Task details: Somewhere below, one line contains "leafTrips := (t.dies.nth" and a later line contains "(edgeClass ohms = 0". Output those two lines and everything between them exactly, and nothing else.

Source material:
════════════════
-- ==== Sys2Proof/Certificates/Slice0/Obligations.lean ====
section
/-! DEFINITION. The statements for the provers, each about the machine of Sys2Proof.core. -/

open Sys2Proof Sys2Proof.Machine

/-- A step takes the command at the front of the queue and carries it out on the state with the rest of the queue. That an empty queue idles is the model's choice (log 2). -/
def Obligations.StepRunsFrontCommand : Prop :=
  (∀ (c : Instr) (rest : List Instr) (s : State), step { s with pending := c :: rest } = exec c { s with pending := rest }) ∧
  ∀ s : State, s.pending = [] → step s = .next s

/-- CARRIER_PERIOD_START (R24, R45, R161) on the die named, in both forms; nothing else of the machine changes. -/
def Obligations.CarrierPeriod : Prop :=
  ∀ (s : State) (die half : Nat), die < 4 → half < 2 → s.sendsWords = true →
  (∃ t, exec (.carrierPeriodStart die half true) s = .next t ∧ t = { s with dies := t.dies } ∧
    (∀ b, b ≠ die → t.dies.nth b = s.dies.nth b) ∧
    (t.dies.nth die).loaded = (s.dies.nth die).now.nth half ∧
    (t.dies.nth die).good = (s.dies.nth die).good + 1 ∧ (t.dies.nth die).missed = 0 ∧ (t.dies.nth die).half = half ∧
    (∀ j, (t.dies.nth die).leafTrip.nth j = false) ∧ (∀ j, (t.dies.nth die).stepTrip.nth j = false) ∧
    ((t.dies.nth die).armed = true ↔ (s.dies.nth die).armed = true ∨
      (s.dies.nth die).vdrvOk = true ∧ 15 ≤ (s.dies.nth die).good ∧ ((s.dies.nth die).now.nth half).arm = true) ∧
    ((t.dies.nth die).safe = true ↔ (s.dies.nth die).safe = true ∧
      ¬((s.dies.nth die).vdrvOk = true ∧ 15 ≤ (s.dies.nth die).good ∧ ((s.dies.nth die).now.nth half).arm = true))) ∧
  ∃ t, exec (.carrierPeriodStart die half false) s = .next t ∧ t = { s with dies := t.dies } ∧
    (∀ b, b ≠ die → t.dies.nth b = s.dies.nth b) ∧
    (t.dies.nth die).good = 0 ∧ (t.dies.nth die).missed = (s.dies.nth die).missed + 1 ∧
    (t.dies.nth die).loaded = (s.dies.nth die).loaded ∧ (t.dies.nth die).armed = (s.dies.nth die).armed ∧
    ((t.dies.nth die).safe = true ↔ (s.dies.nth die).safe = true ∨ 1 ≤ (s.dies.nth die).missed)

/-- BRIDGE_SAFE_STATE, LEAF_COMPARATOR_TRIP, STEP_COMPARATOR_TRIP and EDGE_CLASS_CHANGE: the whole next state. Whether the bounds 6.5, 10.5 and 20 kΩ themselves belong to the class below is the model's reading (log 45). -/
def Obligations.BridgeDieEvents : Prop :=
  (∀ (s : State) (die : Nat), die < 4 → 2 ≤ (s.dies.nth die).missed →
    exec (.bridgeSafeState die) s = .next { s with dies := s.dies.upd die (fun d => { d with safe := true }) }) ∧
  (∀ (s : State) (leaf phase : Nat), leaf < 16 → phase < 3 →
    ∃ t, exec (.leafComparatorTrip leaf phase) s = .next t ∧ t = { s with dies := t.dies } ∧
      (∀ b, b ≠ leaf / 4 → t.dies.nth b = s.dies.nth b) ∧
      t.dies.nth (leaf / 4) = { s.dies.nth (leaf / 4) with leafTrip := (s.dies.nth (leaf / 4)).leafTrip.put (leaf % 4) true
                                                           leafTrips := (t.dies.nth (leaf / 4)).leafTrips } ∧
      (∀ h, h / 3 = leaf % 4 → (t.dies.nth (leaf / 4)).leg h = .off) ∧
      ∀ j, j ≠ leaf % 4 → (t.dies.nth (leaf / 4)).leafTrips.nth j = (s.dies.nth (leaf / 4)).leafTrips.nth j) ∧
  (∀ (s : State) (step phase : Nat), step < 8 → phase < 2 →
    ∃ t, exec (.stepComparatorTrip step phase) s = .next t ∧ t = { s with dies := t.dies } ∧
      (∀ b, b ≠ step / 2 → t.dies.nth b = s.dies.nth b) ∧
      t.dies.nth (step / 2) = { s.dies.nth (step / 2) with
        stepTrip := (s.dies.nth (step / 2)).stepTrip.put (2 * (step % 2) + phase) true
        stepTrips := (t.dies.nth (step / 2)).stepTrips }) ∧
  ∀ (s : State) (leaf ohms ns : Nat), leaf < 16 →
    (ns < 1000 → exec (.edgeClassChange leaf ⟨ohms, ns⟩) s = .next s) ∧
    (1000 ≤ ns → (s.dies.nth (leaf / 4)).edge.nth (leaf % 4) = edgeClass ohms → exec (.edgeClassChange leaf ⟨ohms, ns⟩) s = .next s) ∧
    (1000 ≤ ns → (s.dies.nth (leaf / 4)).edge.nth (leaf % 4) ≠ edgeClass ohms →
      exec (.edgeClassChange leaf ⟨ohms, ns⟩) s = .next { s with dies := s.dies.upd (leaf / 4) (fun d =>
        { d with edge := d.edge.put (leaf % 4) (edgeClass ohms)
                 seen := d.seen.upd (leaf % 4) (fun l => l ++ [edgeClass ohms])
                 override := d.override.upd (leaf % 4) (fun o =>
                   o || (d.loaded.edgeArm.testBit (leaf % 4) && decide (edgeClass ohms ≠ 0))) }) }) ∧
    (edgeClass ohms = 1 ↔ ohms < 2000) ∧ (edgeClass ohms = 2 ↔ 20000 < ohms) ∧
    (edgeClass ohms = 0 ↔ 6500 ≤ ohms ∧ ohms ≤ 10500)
════════════════
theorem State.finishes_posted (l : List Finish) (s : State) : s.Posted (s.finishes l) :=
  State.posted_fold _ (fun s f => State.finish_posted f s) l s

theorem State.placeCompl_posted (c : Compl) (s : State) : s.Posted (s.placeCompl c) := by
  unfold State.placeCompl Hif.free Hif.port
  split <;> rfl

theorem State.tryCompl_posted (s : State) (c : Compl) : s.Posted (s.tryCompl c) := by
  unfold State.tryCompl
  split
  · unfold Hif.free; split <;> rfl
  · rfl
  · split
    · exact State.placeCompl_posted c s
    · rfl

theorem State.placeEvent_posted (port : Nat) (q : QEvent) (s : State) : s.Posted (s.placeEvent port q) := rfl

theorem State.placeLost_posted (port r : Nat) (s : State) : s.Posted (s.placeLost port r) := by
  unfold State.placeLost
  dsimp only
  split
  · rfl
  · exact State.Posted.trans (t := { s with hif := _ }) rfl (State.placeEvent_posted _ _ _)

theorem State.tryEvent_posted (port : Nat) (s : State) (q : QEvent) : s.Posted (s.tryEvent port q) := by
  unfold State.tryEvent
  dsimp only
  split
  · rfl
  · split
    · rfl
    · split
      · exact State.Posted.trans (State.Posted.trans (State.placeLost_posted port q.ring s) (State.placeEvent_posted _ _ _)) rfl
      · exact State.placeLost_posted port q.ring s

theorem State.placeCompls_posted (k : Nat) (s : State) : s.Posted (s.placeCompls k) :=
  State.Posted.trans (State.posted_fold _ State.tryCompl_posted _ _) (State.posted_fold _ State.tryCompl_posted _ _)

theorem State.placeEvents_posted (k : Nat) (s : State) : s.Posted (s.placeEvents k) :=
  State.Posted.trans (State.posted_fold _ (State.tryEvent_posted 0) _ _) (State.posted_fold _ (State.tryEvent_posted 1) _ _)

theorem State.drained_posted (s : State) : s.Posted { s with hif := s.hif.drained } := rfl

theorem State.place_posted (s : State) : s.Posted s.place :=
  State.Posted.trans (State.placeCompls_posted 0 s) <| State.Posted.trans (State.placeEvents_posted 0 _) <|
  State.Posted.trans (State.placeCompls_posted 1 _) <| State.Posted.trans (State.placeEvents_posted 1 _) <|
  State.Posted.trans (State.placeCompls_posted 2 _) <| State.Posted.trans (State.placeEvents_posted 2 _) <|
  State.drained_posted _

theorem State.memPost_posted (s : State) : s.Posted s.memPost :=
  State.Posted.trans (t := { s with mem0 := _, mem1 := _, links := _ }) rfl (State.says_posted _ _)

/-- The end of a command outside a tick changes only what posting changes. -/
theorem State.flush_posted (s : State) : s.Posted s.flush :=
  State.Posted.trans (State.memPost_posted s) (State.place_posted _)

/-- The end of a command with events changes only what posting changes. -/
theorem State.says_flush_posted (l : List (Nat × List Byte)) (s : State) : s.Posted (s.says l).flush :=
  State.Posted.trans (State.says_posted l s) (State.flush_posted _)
════════════════
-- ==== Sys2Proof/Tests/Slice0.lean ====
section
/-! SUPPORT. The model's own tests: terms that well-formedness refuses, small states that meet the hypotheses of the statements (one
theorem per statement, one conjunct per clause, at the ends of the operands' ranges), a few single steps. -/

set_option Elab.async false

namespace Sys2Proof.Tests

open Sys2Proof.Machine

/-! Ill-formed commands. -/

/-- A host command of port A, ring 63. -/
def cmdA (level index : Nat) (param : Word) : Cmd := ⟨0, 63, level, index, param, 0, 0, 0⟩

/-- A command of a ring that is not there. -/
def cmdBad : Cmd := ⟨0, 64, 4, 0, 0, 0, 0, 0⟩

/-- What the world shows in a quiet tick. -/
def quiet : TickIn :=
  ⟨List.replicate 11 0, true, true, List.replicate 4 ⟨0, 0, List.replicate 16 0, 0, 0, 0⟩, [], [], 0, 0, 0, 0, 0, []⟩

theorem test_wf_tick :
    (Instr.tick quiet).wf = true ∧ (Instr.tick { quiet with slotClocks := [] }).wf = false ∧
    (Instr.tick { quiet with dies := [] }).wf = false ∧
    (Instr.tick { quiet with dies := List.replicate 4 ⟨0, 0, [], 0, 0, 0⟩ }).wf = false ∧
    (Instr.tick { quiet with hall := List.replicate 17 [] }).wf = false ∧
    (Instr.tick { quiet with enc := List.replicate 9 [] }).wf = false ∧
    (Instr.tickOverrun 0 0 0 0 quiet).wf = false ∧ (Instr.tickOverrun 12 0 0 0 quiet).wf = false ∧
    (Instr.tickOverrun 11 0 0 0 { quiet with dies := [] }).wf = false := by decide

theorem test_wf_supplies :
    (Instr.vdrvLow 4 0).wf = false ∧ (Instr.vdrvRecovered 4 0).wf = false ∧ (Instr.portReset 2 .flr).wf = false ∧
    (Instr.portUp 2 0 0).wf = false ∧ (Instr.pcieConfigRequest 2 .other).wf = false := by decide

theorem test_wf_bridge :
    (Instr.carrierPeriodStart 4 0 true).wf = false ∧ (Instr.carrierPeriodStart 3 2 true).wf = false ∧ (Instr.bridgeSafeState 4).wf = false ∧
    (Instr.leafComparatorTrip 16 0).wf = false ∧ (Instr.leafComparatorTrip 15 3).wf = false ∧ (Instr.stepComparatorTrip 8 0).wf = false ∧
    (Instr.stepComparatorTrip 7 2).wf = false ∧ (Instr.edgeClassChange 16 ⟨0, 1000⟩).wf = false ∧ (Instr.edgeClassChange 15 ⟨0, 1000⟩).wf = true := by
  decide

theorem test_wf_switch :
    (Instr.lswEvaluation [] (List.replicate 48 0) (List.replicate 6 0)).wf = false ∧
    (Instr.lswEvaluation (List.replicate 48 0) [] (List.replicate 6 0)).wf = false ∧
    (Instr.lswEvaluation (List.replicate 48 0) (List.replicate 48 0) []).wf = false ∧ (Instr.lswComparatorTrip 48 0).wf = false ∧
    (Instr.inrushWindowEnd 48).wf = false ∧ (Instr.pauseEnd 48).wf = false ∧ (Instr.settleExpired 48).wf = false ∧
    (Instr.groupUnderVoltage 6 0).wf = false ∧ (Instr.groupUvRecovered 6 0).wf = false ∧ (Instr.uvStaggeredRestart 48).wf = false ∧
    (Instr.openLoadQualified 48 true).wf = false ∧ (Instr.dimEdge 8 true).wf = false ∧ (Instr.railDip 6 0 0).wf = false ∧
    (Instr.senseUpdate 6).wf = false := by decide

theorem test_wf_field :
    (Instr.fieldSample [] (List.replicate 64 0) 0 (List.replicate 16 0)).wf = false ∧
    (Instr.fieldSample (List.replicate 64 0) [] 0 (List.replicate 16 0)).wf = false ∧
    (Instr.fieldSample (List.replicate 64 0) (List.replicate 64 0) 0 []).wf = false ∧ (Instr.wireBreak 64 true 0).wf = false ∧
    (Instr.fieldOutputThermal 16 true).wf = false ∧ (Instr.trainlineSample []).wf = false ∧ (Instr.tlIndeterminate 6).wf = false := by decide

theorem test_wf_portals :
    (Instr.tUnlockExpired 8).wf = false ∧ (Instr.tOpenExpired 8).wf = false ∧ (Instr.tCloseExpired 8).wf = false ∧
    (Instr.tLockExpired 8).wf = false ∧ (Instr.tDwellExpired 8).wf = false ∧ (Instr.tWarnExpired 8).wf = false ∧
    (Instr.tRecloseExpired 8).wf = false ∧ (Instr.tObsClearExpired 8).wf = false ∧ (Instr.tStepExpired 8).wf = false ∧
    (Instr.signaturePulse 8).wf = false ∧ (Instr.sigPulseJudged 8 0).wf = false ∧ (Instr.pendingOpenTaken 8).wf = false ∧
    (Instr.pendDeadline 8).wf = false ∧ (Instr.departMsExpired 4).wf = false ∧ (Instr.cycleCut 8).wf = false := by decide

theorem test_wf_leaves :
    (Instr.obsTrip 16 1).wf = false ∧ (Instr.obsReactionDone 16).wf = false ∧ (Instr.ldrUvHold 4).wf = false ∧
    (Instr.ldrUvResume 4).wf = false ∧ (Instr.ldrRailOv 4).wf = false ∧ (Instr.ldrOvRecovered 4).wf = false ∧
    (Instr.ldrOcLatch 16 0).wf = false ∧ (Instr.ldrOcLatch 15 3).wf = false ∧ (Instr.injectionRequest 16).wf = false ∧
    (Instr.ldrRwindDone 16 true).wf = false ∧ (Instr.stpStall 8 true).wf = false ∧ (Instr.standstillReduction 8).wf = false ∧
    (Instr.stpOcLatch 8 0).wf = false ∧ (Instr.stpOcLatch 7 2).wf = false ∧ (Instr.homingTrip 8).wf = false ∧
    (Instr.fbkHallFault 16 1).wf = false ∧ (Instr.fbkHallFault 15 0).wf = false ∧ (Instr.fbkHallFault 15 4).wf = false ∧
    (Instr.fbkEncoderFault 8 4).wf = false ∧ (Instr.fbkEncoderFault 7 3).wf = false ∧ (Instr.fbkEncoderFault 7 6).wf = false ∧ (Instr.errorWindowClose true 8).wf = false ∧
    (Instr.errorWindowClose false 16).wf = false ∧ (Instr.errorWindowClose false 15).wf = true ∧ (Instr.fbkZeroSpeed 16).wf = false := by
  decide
════════════════
Solution:
                                                           leafTrips := (t.dies.nth (leaf / 4)).leafTrips } ∧
      (∀ h, h / 3 = leaf % 4 → (t.dies.nth (leaf / 4)).leg h = .off) ∧
      ∀ j, j ≠ leaf % 4 → (t.dies.nth (leaf / 4)).leafTrips.nth j = (s.dies.nth (leaf / 4)).leafTrips.nth j) ∧
  (∀ (s : State) (step phase : Nat), step < 8 → phase < 2 →
    ∃ t, exec (.stepComparatorTrip step phase) s = .next t ∧ t = { s with dies := t.dies } ∧
      (∀ b, b ≠ step / 2 → t.dies.nth b = s.dies.nth b) ∧
      t.dies.nth (step / 2) = { s.dies.nth (step / 2) with
        stepTrip := (s.dies.nth (step / 2)).stepTrip.put (2 * (step % 2) + phase) true
        stepTrips := (t.dies.nth (step / 2)).stepTrips }) ∧
  ∀ (s : State) (leaf ohms ns : Nat), leaf < 16 →
    (ns < 1000 → exec (.edgeClassChange leaf ⟨ohms, ns⟩) s = .next s) ∧
    (1000 ≤ ns → (s.dies.nth (leaf / 4)).edge.nth (leaf % 4) = edgeClass ohms → exec (.edgeClassChange leaf ⟨ohms, ns⟩) s = .next s) ∧
    (1000 ≤ ns → (s.dies.nth (leaf / 4)).edge.nth (leaf % 4) ≠ edgeClass ohms →
      exec (.edgeClassChange leaf ⟨ohms, ns⟩) s = .next { s with dies := s.dies.upd (leaf / 4) (fun d =>
        { d with edge := d.edge.put (leaf % 4) (edgeClass ohms)
                 seen := d.seen.upd (leaf % 4) (fun l => l ++ [edgeClass ohms])
                 override := d.override.upd (leaf % 4) (fun o =>
                   o || (d.loaded.edgeArm.testBit (leaf % 4) && decide (edgeClass ohms ≠ 0))) }) }) ∧
    (edgeClass ohms = 1 ↔ ohms < 2000) ∧ (edgeClass ohms = 2 ↔ 20000 < ohms) ∧
    (edgeClass ohms = 0 ↔ 6500 ≤ ohms ∧ ohms ≤ 10500)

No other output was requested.